Ohhh, it is great that he is starting to relax....after all it may take him a few weeks to fully train you! This hiding is all calculated you know, he needs complete surrender from his new slave. The 'difficult' cats actually often bring the most joy, because when they do turn, we know it is because they love _us_ and have chosen to give affection.
Have you got any dangly toys, or feather wands..even a piece of string or shoe lace could tempt him out of his hidey hole.....and then we need pictures please!


----------



## Drewa

I'm definitely losing it big time! First I post this in the wrong thread entirely and then double post it in the proper thread, so I've deleted it!


----------



## sarahdisco

Aww sounds like the little ice man is starting to thaw! Made up for you!:thumbup:

Peek a Boo is a fantastic game to play with them, we play it with my two all the time, they really seem to love it (particularly Hercules, who REALLY loves it). 

Slow and steady will win the race with this guy, he's just taking some time to settle. Before long he'll be driving you mad!

Love the idea that he snores too! Hercules has a purr like a diesel engine it is so loud - even wakes Spartacus up! He doesnt snore but Spartacus does - usually when she's lying on the bed with OH - they both spend the night snoring away!

It may be the Feliway working - it really is magic stuff but it should work for long enough for him to settle down.


----------



## Drewa

In reply to Paddypaws - I've got a whole basket full of toys including many with wands. His favourite is a feather and bell one that was very cheap. The dearer they are the more it seems he turns his nose up at, but maybe that's just me thinking "That cost xx and he's not even interested"! I remember one time I went to visit him I took a cheap tunnel toy with dangly bits at the end and he went crazy over it - totally ignores it since he got here, and another time I visited we had a great game with the strap on my camera. I think it's a bit like babies - things are designed to appeal to the parents (owners), so we buy them, but the baby doesn't care what it looks like or how posh its crib is - so long as it is warm and well fed it would happily sleep in a cardboard box!

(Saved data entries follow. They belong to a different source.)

-- ==== Sys2Proof/Machine/EaselRun.lean ====
section
/-!
DEFINITION. Easel programs as they run: strokes and descriptors (R151, R156), tensors with their radii (R127, R138 to R140), every
stroke (R152, R155, R158), input bindings (R159), and one run of an instance with its status word and slot entries (R147, R160).
-/
namespace Sys2Proof.Machine
open Sys2Proof

/-! ### Strokes and descriptors -/

/-- A field of a stroke (R151). -/
def Stroke.f (k : Stroke) (w lo width : Nat) : Nat := field (k.words.getD w 0).toNat lo width

/-- A stroke's fields (R151). -/
def Stroke.op (k : Stroke) : Nat := k.f 0 56 8
def Stroke.rmode (k : Stroke) : Nat := k.f 0 54 2
def Stroke.bound (k : Stroke) : Bool := k.f 0 53 1 = 1
def Stroke.sub (k : Stroke) : Nat := k.f 0 40 8
def Stroke.pslot (k : Stroke) : Nat := k.f 0 36 4
def Stroke.tdOut (k : Stroke) : Nat := k.f 1 48 16
def Stroke.tdA (k : Stroke) : Nat := k.f 1 32 16
def Stroke.tdB (k : Stroke) : Nat := k.f 1 16 16
def Stroke.tdC (k : Stroke) : Nat := k.f 1 0 16
def Stroke.n0 (k : Stroke) : Nat := k.f 2 32 32
def Stroke.n1 (k : Stroke) : Nat := k.f 2 0 32
def Stroke.offA (k : Stroke) : Nat := k.f 3 32 32
def Stroke.offB (k : Stroke) : Nat := k.f 3 0 32
def Stroke.offOut (k : Stroke) : Nat := k.f 4 32 32
def Stroke.param0 (k : Stroke) : Nat := k.f 4 0 32
def Stroke.param1 (k : Stroke) : Nat := k.f 5 0 64
def Stroke.cost (k : Stroke) : Nat := k.f 7 32 32

/-- A field of a descriptor (R156). -/
def Desc.f (d : Desc) (w lo width : Nat) : Nat := field (d.words.getD w 0).toNat lo width

/-- A descriptor's fields (R156). -/
def Desc.fmt (d : Desc) : Nat := d.f 0 60 4
def Desc.scale (d : Desc) : Int := signed 7 (d.f 0 53 7)
def Desc.rad (d : Desc) : Bool := d.f 0 52 1 = 1
def Desc.state (d : Desc) : Bool := d.f 0 51 1 = 1
def Desc.init (d : Desc) : Bool := d.f 0 50 1 = 1
def Desc.pslot (d : Desc) : Nat := d.f 0 44 4
def Desc.addr (d : Desc) : Nat := d.f 0 0 19
def Desc.dim0 (d : Desc) : Nat := d.f 1 32 32
def Desc.dim1 (d : Desc) : Nat := d.f 1 0 32
def Desc.delta (d : Desc) : Word32 := BitVec.ofNat 32 (d.f 2 32 32)
def Desc.raddr (d : Desc) : Nat := d.f 2 0 19
def Desc.doff (d : Desc) : Nat := d.f 3 32 32
def Desc.dlen (d : Desc) : Nat := d.f 3 0 32

/-- Elements of a tensor (R156). -/
def Desc.elems (d : Desc) : Nat := d.dim0 * d.dim1

/-- A descriptor of a program; index 0xFFFF names none. -/
def Program.desc (p : Program) (i : Nat) : Desc := p.descs.getD i {}

/-! ### Tensors -/

/-- The codes that bytes hold, element by element; two 4-bit elements share a byte, the lower one in [3:0] (R126). -/
def codesOf (f : Nat) (n : Nat) (bs : List Byte) : List Nat :=
  match fmtBits f with
  | 4 => (bs.flatMap fun b => [b.toNat % 16, b.toNat / 16]).take n
  | w => (pieces (w / 8) (bs.take (n * (w / 8)))).map ofLeBytes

I was quite bothered last night now he is beginning to settle, that he would be upset by the fireworks. Luckily they don't last that long on NY Eve and didn't appear to bother him at all (he was under the table, so I could see he was ok). The other thing that I'm a bit worried about is that my son and his wife are coming for a couple of days on Monday, and again this might make him go backwards a bit. Be interesting to see how he reacts though as my daughter-in-law is a real cat person.

Oh and by the way everybody - Happy 2011 to us and all our pussies!!


----------



## Taylorbaby

awww yah! its so nice when something happens like that 
sounds like he is relaxing now! :thumbup:


----------



## Drewa

This should be subtitled "The Agony and the Ecstasy"!! This morning (on the third anniversary of him arriving) I awoke to find a different cat!! How is it possible for one to change so much and so suddenly? We must have been playing for at least an hour and a half - he played with many of his toys, and with his tunnel and used two of the scratching thing I've provided. He also, several times, climbed up behind me on the back of the settee and allowed me to caress his head and under his chin with a look of bliss on his face (thanks to the person who suggested the clenched fist - he took to that by rubbing himself into it when he wanted more pampering). He even sat for a while looking out of the front window (which he has done a couple of times before) but was brave enough to even try the large kitchen window is an even more exciting "TV" as it overlooks people's mature gardens with plenty of birds and squirrels to watch!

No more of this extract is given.